→ **What to do**
Using the records below, repeat exactly the lines from the one holding "def Part.levelOf (p" through the one holding "if active then", both ends included, and no others.

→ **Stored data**
------------------------

/-- From `p` to `q` the engine has taken the entry's target `t` in SLEWING (R31, R44), from the demands it had. -/
def Part.HeadsFor (p q : Part) (t : Target) (g : Assignment) : Prop :=
  q.engine.motion = .slewing ∧ q.engine.target = some t ∧ t.given = g ∧ t.arrived = false ∧ t.reached = false ∧
  t.noRun = false ∧ q.engine.az.demand = p.engine.az.demand ∧ q.engine.el.demand = p.engine.el.demand

/-- From `p` to `q` work has begun on the entry `e` with the target `c` and the slew time estimate `est`: the entry is
current, an open record of it stands at the next sequence number with its start, the runner is ACQUIRING, and the engine
slews from its demands to the entry's target with no offsets (R31, R109). -/
def Part.Begun (p q : Part) (e : Entry) (c : Coords) (est : Ms) : Prop :=
  ∃ t : Target, p.Opened q e (p.startedRecord e t.side) ∧ p.HeadsFor q t (e.handed c est p.log.next) ∧
    q.engine.offArc = 0 ∧ q.engine.offEl = 0 ∧ q.guide.accA = 0 ∧ q.guide.accE = 0

/-- Work has begun on the entry `e` by a redirect of the slew in progress (R44, R109): the target, its record and the runner as at
a slew start; each axis keeps its demand, its velocity and its profile, captured or not before, and the offsets are untouched
(the profile carried on: log 18). -/
def Part.Redirected (p q : Part) (e : Entry) (c : Coords) (est : Ms) : Prop :=
  ∃ t : Target, p.Opened q e (p.startedRecord e t.side) ∧ p.HeadsFor q t (e.handed c est p.log.next) ∧
    q.engine.az = { p.engine.az with captured := false } ∧ q.engine.el = { p.engine.el with captured := false } ∧
    q.engine.offArc = p.engine.offArc ∧ q.engine.offEl = p.engine.offEl ∧ q.engine.passage = none

/-- A demand interval falls here that has not been taken, both axes are referenced with their encoders on, and WRAPSIDE
agrees with the azimuth reading (R29, R143). -/
def Part.Reads (p : Part) (rawAz : Int) : Prop :=
  p.power.powered = true ∧ p.intervalDue = true ∧ p.engine.encodersOn = true ∧ p.engine.az.referenced = true ∧
  p.engine.el.referenced = true ∧ wrapDisagrees (p.active .wrapSide) (rawAz + p.engine.az.zero) = false

/-- One axis over one interval of a slew, from `x` to `y`, the profile run toward `o`, the destination now `d`, the soft
limits `[lo, hi]`: captured already, or by a profile demand within the tolerance of `d` or at or past it, it stands at `d`
and follows it; else it stands where the profile has brought it, or at the limit it passed, at rest (R30, R32, R33; the velocity
of the capturing interval: log 61). -/
def AxisState.Slews (x y : AxisState) (a v tol : Int) (o d lo hi : Mas) : Prop :=
  let z := x.advance a v o
  let meets := (-tol ≤ d - z.demand ∧ d - z.demand ≤ tol) ∨ (x.demand ≤ d ∧ d ≤ z.demand) ∨
    (z.demand ≤ d ∧ d ≤ x.demand)
  (x.captured = true ∨ meets → y.captured = true ∧ y.demand = d ∧ y.velocity = (d - x.demand) * 100 * fx) ∧
  (x.captured = false → ¬meets → y.captured = false ∧
    (z.demand < lo → y.demand = lo ∧ y.velocity = 0) ∧ (hi < z.demand → y.demand = hi ∧ y.velocity = 0) ∧
    (lo ≤ z.demand → z.demand ≤ hi → y.demand = z.demand ∧ y.velocity = z.velocity ∧ y.profile = z.profile))

/-- A velocity brought toward `goal` by one interval's acceleration (R37, R145, R147). -/
def broughtTo (a u goal : Int) : Int :=
  let most := a * (fx / 100)
  if u + most < goal then u + most else if goal < u - most then u - most else goal

/-- One axis over one interval of coming to rest at full deceleration, from `x` to `y`, within the soft limits `[lo, hi]`
(R30, R37). -/
def AxisState.Eases (x y : AxisState) (a : Int) (lo hi : Mas) : Prop :=
  let z := x.drive a 0
  (z.demand < lo → y.demand = lo ∧ y.velocity = 0) ∧ (hi < z.demand → y.demand = hi ∧ y.velocity = 0) ∧
  (lo ≤ z.demand → z.demand ≤ hi → y.demand = z.demand ∧ y.velocity = broughtTo a x.velocity 0)

/-- The blocks that an interval which only moves the axes leaves as they were. -/
def Part.OnlyMoves (p q : Part) : Prop :=
  q.faults = p.faults ∧ q.log = p.log ∧ q.list = p.list ∧ q.runner = p.runner ∧ q.guide = p.guide ∧ q.inputs = p.inputs ∧
  q.wind = p.wind ∧ q.alerts = p.alerts ∧ q.model = p.model ∧ q.limits = p.limits ∧ q.power = p.power ∧ q.clock = p.clock ∧
  q.line = p.line

/-- The level of an input's wire that its polarity reads as ACTIVE (`true`) or INACTIVE (R135). -/
def Part.levelOf (p : Part) (i : InputName) (active : Bool) : Level :=
  if active then (p.inputs.get i).cfg.polarity else Level.inactive (p.inputs.get i).cfg.polarity

/-- An enabled input takes a sample here that recognises it ACTIVE (`true`) or INACTIVE: with filter code 0 any such sample,
with a code of 1 to 7 the second in a row (R136). -/
def Part.Recognises (p : Part) (i : InputName) (active : Bool) : Prop :=
  let f := p.inputs.get i
  p.power.powered = true ∧ f.enabled = true ∧ p.clock.timeBase % verifyTime f.cfg.code = 0 ∧
  f.sampledAt ≠ some p.clock.timeBase ∧ (f.cfg.code = 0 ∨ f.last = some active) ∧ f.recognised = some (!active)

/-- The inputs after that sample. -/
def Part.recognised (p : Part) (i : InputName) (active : Bool) : PerInput Filter :=
  p.inputs.set i { p.inputs.get i with
    wire := p.levelOf i active, last := some active, recognised := some active, sampledAt := some p.clock.timeBase }

/-- Whether the engine's target is the worked entry's, and has reached TRACKING (R110). -/
def Part.trackedOnce (p : Part) : Bool := p.onEntry && p.engine.target.any Target.reached

/-- The Fault Table (R154, R155): eight places, a creation order that names each valid one once, counts of 1 to 255,
severities fixed by the reason, and no two valid records of one source and reason. -/
def FaultTable.Ok (ft : FaultTable) : Prop :=
  ft.recs.length = 8 ∧ ft.order.Nodup ∧ (∀ i, i ∈ ft.order ↔ (ft.at_i i).isSome = true) ∧
  (∀ i r, ft.at_i i = some r → 1 ≤ r.count ∧ r.count ≤ 255 ∧ r.severity = r.reason.severity) ∧
  (∀ i j r q, ft.at_i i = some r → ft.at_i j = some q → r.source = q.source → r.reason = q.reason → i = j)

/-- A run record (R166): closed records have an ended time and an outcome, superseded ones neither. -/
def RunRec.Ok (r : RunRec) : Prop :=
  r.ended.isSome = r.outcome.isSome ∧ (r.supersededBy.isSome = true → r.ended.isNone = true)

/-- The Run Log (R164): sequence numbers rise along the ring, start at 1, and lie below the next one. -/
def RunLog.Ok (l : RunLog) : Prop :=
  1 ≤ l.next ∧ l.records.Pairwise (fun a b => a.seq < b.seq) ∧
  (∀ r ∈ l.records, 1 ≤ r.seq ∧ r.seq < l.next ∧ r.Ok)

/-- The ring of the Run Log and the records still open (R45, R97, R164): at most 64 records, at most one of them open; an
open GOTO record is that of the target the engine follows, with no entry being worked, or waits for the end of a restart;
an open list record is that of the entry being worked. -/
def Part.RecordsOk (p : Part) : Prop :=
  p.log.records.length ≤ 64 ∧ (p.log.records.filter RunRec.isOpen).length ≤ 1 ∧
  ∀ r ∈ p.log.records, r.isOpen = true → match r.origin with
    | .goto => p.runner.state.working = false ∧ (p.power.restarting = true ∨
        ∃ t, p.engine.target = some t ∧ t.given.origin = .goto ∧ t.given.record = some r.seq)
    | .list _ => p.runner.state.working = true ∧ p.runner.ctx.record = some r.seq

/-- What a log keeps of an earlier one (R164, R166): numbers only rise, an older record is one the earlier log had, and
a record once closed or superseded stays as it ended. -/
def RunLog.Continues (l l' : RunLog) : Prop :=
  l.next ≤ l'.next ∧ ∀ r' ∈ l'.records, r'.seq < l.next → ∃ r ∈ l.records, r.seq = r'.seq ∧
    (r.isOpen = false → r'.ended = r.ended ∧ r'.outcome = r.outcome ∧ r'.supersededBy = r.supersededBy)

/-- An intercept slot (R91): an empty one is disabled. -/
def Slot.Ok (s : Slot) : Prop := (s.on = true → s.id.isSome = true) ∧ ∀ n, s.id = some n → 1 ≤ n ∧ n ≤ 65535

/-- The Night List (R78, R91): at most 96 entries of distinct ids 1 to 65,535, four slots of distinct ids, and a draft of
an id in range. -/
def NightList.Ok (l : NightList) : Prop :=
  l.entries.length ≤ 96 ∧ (l.entries.map Entry.id).Nodup ∧ (∀ e ∈ l.entries, 1 ≤ e.id ∧ e.id ≤ 65535) ∧
  l.slots.length = 4 ∧ (∀ s ∈ l.slots, s.Ok) ∧ (l.slots.filterMap Slot.id).Nodup ∧
  (∀ d, l.draft = some d → 1 ≤ d.id ∧ d.id ≤ 65535)

/-- The Guide Unit (R124, R131): offsets within ±60,000 and counters of 16 bits. -/
def Guide.Ok (g : Guide) : Prop :=
  within guideBound g.accA = true ∧ within guideBound g.accE = true ∧
  g.applied ≤ 65535 ∧ g.superseded ≤ 65535 ∧ g.clipped ≤ 65535

/-- The motion states in which no slew, track, passage, stow, park, reference run or unpark is in progress (R49). -/
def Motion.stilled : Motion → Bool
  | .tripped | .parked | .dormant | .backout | .unreferenced | .waking => true
  | _ => false

/-- ESTOP is recognised ACTIVE or a valid TRIP-severity record exists (R49). -/
def Part.tripOn (p : Part) : Bool := p.faults.hasTrip || p.active .estop

/-- The Motion Engine has a target exactly in the states that head for or follow one (R27), and nothing is in progress
while a trip is on (R49). -/
def Part.EngineOk (p : Part) : Prop :=
  p.engine.target.isSome = p.engine.motion.following ∧ (p.tripOn = true → p.engine.motion.stilled = true)

/-- While a restart is in progress nothing moves but what is being brought to rest (R54, R175 step 2). -/
def Part.RestartOk (p : Part) : Prop := p.power.restarting = true → p.engine.underWay = false

/-- The axis configuration (R50): every setting in its range, the limits in order, the park azimuth and the stow elevation
within them. -/
def AxisCfg.Ok (c : AxisCfg) : Prop :=
  (∀ s ∈ axisSettings, between s.lo s.hi (s.read c) = true) ∧ c.azLo < c.azHi ∧ c.elLo < c.elHi ∧
  azInside c c.parkAz = true ∧ elInside c c.stowEl = true

/-- A keep-out zone (R68). -/
def Zone.Ok (z : Zone) : Prop := boundsHold z.azMin z.azMax z.elMin z.elMax = true

/-- The mask and the zone table (R68). -/
def Limits.Ok (l : Limits) : Prop :=
  l.mask.length = 36 ∧ (∀ m ∈ l.mask, between 0 maskTop m = true) ∧ l.zones.length = 8 ∧ ∀ z ∈ l.zones, z.Ok

/-- Seven model terms (R22). -/
def Terms.Ok (t : Terms) : Prop :=
  ∀ v ∈ [t.ia, t.ie, t.ca, t.np, t.an, t.ae, t.tf], within 3600000 v = true

/-- The configuration items of the store in their ranges (R9, R22, R50, R68, R96, R124, R135, R149, R168, R176). -/
def StoreImage.Ok (im : StoreImage) : Prop :=
  within cap89 im.site.latitude = true ∧ between 0 70000 im.site.refraction = true ∧ im.cfg.Ok ∧ im.limits.Ok ∧
  (∀ i, (im.inputs.get i).code ≤ 7) ∧ im.release ≤ 3600000 ∧ im.domeWait ≤ 600000 ∧
  between 500 60000 im.guideRate = true ∧ between 100 60000 im.guideStep = true ∧ im.terms.Ok ∧ im.waitCode ≤ 3

/-- The configuration in force, the stored one, the one being written, and the staged terms are in their ranges; the ten
inputs that are always enabled are (R135). -/
def Part.ConfigOk (p : Part) : Prop :=
  (snapshot p).Ok ∧ p.power.store.Ok ∧ (∀ w, p.power.writing = some w → w.2.Ok) ∧ p.model.staged.Ok ∧
  ∀ i, switchable i = false → (p.inputs.get i).enabled = true

end Sys2Proof.Machine
end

------------------------

→ **Written response**
def Part.levelOf (p : Part) (i : InputName) (active : Bool) : Level :=
  if active then (p.inputs.get i).cfg.polarity else Level.inactive (p.inputs.get i).cfg.polarity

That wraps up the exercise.